Эмма лишь на миг замешкалась с ответом:
— Не хочу делать вид, будто не понимаю вас, но у меня есть средство снять этот камень с души вашей — знайте, его внимание ко мне не произвело того действия, коего вы опасаетесь.
Миссис Уэстон, боясь поверить, подняла на нее глаза, но взгляд Эммы был так же спокоен и тверд, как ее речи.
— А чтобы вам легче было уверовать в то, что я теперь к нему совершенно равнодушна, — продолжала она, — скажу вам больше. Было время в раннюю пору нашего знакомства, когда он мне, точно, нравился и я готова была в него влюбиться — да что там «готова» — влюбилась, и как это потом прошло, сама диву даюсь. Но, к счастью, это прошло. Он в самом деле последнее время, месяца три по крайней мере, ничего для меня не значит. Можете мне поверить, миссис Уэстон. Это чистая правда.
Миссис Уэстон со слезами радости поцеловала ее и, когда к ней воротилась способность разговаривать, поклялась, что слаще этого заверенья ничего для ее слуха быть не может.
— Для мистера Уэстона тоже будет громадным облегчением это услышать, — сказала она. — Мы так терзались за вас! Нашей заветной мечтою было, чтобы вы понравились друг другу, мы думали, что так оно и есть… Вообразите же себе, что мы должны были испытать при этом известии.
— Я избежала несчастья каким-то чудом, за что мы с вами можем благодарить судьбу. Но его это не оправдывает, миссис Уэстон, и в моих глазах, должна сказать, он очень виноват. Какое право имел он приехать к нам связанным клятвой любви и верности и вести себя так вольно? Какое право имел добиваться расположенья одной, настойчиво за нею ухаживать — а он, бесспорно, делал это, — меж тем как принадлежал другой? Как мог он знать, что не наделает бед?
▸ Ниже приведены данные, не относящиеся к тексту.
-- ==== Sys2Proof/Machine/Matrix.lean ====
section
/-! DEFINITION. The matrix unit: slots, tiles, `settl`, `tld`, `mma`, `accx` (R45 to R48, R169 to R180). -/

namespace Sys2Proof.Machine

/-! ### Wide entries (R45 to R48) -/

/-- A number rounded to the wide format: nearest, ties to even, on 96 bits (R46). The flag is OF. -/
def roundWide (x : FpNum) : AccEntry × Bool :=
  match x with
  | .nan _ => ({ cls := .nan }, false)
  | .inf neg => ({ cls := .inf, sign := neg }, false)
  | .fin neg m e =>
    if m == 0 then ({ sign := neg }, false)
    else
      let q := max (e + m.log2 - 95) (-32862)
      let (k, _) := roundAt .nearestEven neg m e q false
      let (k, q) := if k == 2 ^ 96 then (2 ^ 95, q + 1) else (k, q)
      if k == 0 then ({ sign := neg }, false)
      else if 32767 < q + 95 then ({ cls := .inf, sign := neg }, true)
      else ({ sign := neg, m := BitVec.ofNat 96 k, e := q + 95 }, false)

/-- The number an entry holds (R45). -/
def AccEntry.num (a : AccEntry) : FpNum :=
  match a.cls with
  | .finite => .fin a.sign a.m.toNat (a.e - 95)
  | .inf => .inf a.sign
  | .nan => .nan false

/-- The canonical image of an entry, 128 bits (R47). -/
def AccEntry.image (a : AccEntry) : BitVec 128 :=
  let cls : BitVec 2 := match a.cls with
    | .finite => 0 | .inf => 1 | .nan => 2
  0#13 ++ cls ++ BitVec.ofBool a.sign ++ BitVec.ofInt 16 a.e ++ a.m

/-- The entry that an image restores; none where it is malformed (R48). An infinity or NaN image with E = −32,768 is taken as
malformed, as item 2 says of any image, against item 3 (log entry 39). -/
def entryOfImage (x : BitVec 128) : Option AccEntry :=
  let cls := (x.extractLsb' 113 2).toNat
  let neg := x.getLsbD 112
  let e := (x.extractLsb' 96 16).toInt
  let m := (x.extractLsb' 0 96).toNat
  if x.extractLsb' 115 13 != 0 || cls == 3 || e == -32768 then none
  else if cls == 1 then some { cls := .inf, sign := neg }
  else if cls == 2 then some { cls := .nan }
  else
    match roundWide (.fin neg m (e - 95)) with
    | (y, ovf) => if ovf then none else some y

/-! ### Slots and tiles -/

/-- A slot of a core. -/
def Core.slot (c : Core) (n : BitVec 4) : Slot := c.slots.get n.toFin
/-- A slot stored. -/
def Core.setSlot (c : Core) (n : BitVec 4) (x : Slot) : Core := { c with slots := c.slots.set n.toFin x }
/-- A tile of a core. -/
def Core.tile (c : Core) (n : BitVec 3) : Tile := c.tiles.get n.toFin
/-- A tile stored. -/
def Core.setTile (c : Core) (n : BitVec 3) (x : Tile) : Core := { c with tiles := c.tiles.set n.toFin x }

/-- An entry of a tile. -/
def Tile.entry (t : Tile) (e : Nat) : AccEntry := t.entries.getD e {}
/-- An entry of a tile stored; +0 is not listed. -/
def Tile.setEntry (t : Tile) (e : Nat) (x : AccEntry) : Tile :=
  { t with entries := if x = {} then t.entries.drop e else t.entries.put e x }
Что я не отвечу на его авансы любовью?.. Дурно — очень, очень дурно.
— Из того, что он говорил, Эмма, милая, я вынесла впечатленье…
— И как могла она терпеть такое поведение? Чудовищное самообладанье! Видеть, как он при ней увивается за другою женщиной, и не возмутиться? Такую меру хладнокровия я не способна ни понять, ни уважать.
— Меж ними происходили размолвки, Эмма, он прямо об этом сказал. Ему некогда было особенно вдаваться в объяснения. Он был у нас всего четверть часа, и в столь возбужденном состоянии, что даже это время не мог употребить с большою пользой, но что у них были недоразумения — это он сказал с полной определенностью. Они-то, сколько я могу судить, и приблизили развязку и, очень может статься, вызваны были как раз его неправильным поведением.
— Неправильным? Ох, миссис Уэстон, это чересчур мягко сказано. Не просто неправильным, а гораздо, гораздо хуже. Не могу передать вам, как он проиграл, как уронил себя в моем мнении. Таков ли должен быть мужчина?.. Где прямота и цельность, неукоснительная приверженность принципам и правде, где презренье к мелкому надувательству, которые надлежит всегда и во всем выказывать настоящему мужчине?
— Позвольте, Эмма, дружок, я должна за него заступиться — пусть в настоящем случае он вел себя дурно, но я все-таки не первый день его знаю и ручаюсь вам, у него есть много хороших, прекрасных качеств и…
— Господи! — не слушая ее, вскричала Эмма. — А миссис Смолридж! Еще чуть-чуть — и Джейн нанялась бы в гувернантки! О чем он думал? Какая ужасающая черствость! Допустить, чтобы она решилась на этот шаг — чтобы такая мысль пришла ей в голову…
— Он ничего об этом не знал, Эмма. Тут его никак нельзя винить. Она приняла это решение самостоятельно, не сообщив ему, или сообщив так, что он не придал этому значения. До вчерашнего дня он, по его словам, находился в полном неведении относительно ее планов. Они точно громом его поразили — не знаю, письмо ли пришло, записка ли, — но именно известие о том, что она замышляет, к чему готовится, побудило его немедленно пойти к дяде, во всем открыться, уповая на его доброту, и покончить с этим мучительным, затянувшимся так надолго положением, когда надобно было таиться и скрывать.
Эмма навострила уши.
— Он скоро мне напишет, — продолжала миссис Уэстон. — Прощаясь, он говорил, что скоро пришлет письмо, и мне послышалось в этих словах обещание изложить ряд подробностей, о которых пока что рассказывать рано. Давайте же сперва дождемся этого письма. Может быть, оно поведает нам о смягчающих обстоятельствах. Может быть, разъяснит и оправдает многое, что теперь недоступно нашему пониманию. Не будем же суровы, не будем торопиться осуждать его. Выкажем терпенье. Мне нельзя его не любить, и теперь, когда известное, весьма существенное соображение более меня не тревожит, я искренне желаю, чтобы все завершилось счастливо, и горячо на это надеюсь. Вероятно, они оба вынесли немало страданий из-за необходимости молчать и прятаться.
— Ему, — сухо отозвалась Эмма, — эти страдания, сколько можно судить, не причинили особого ущерба… Ну хорошо — и как же принял эту новость мистер Черчилл?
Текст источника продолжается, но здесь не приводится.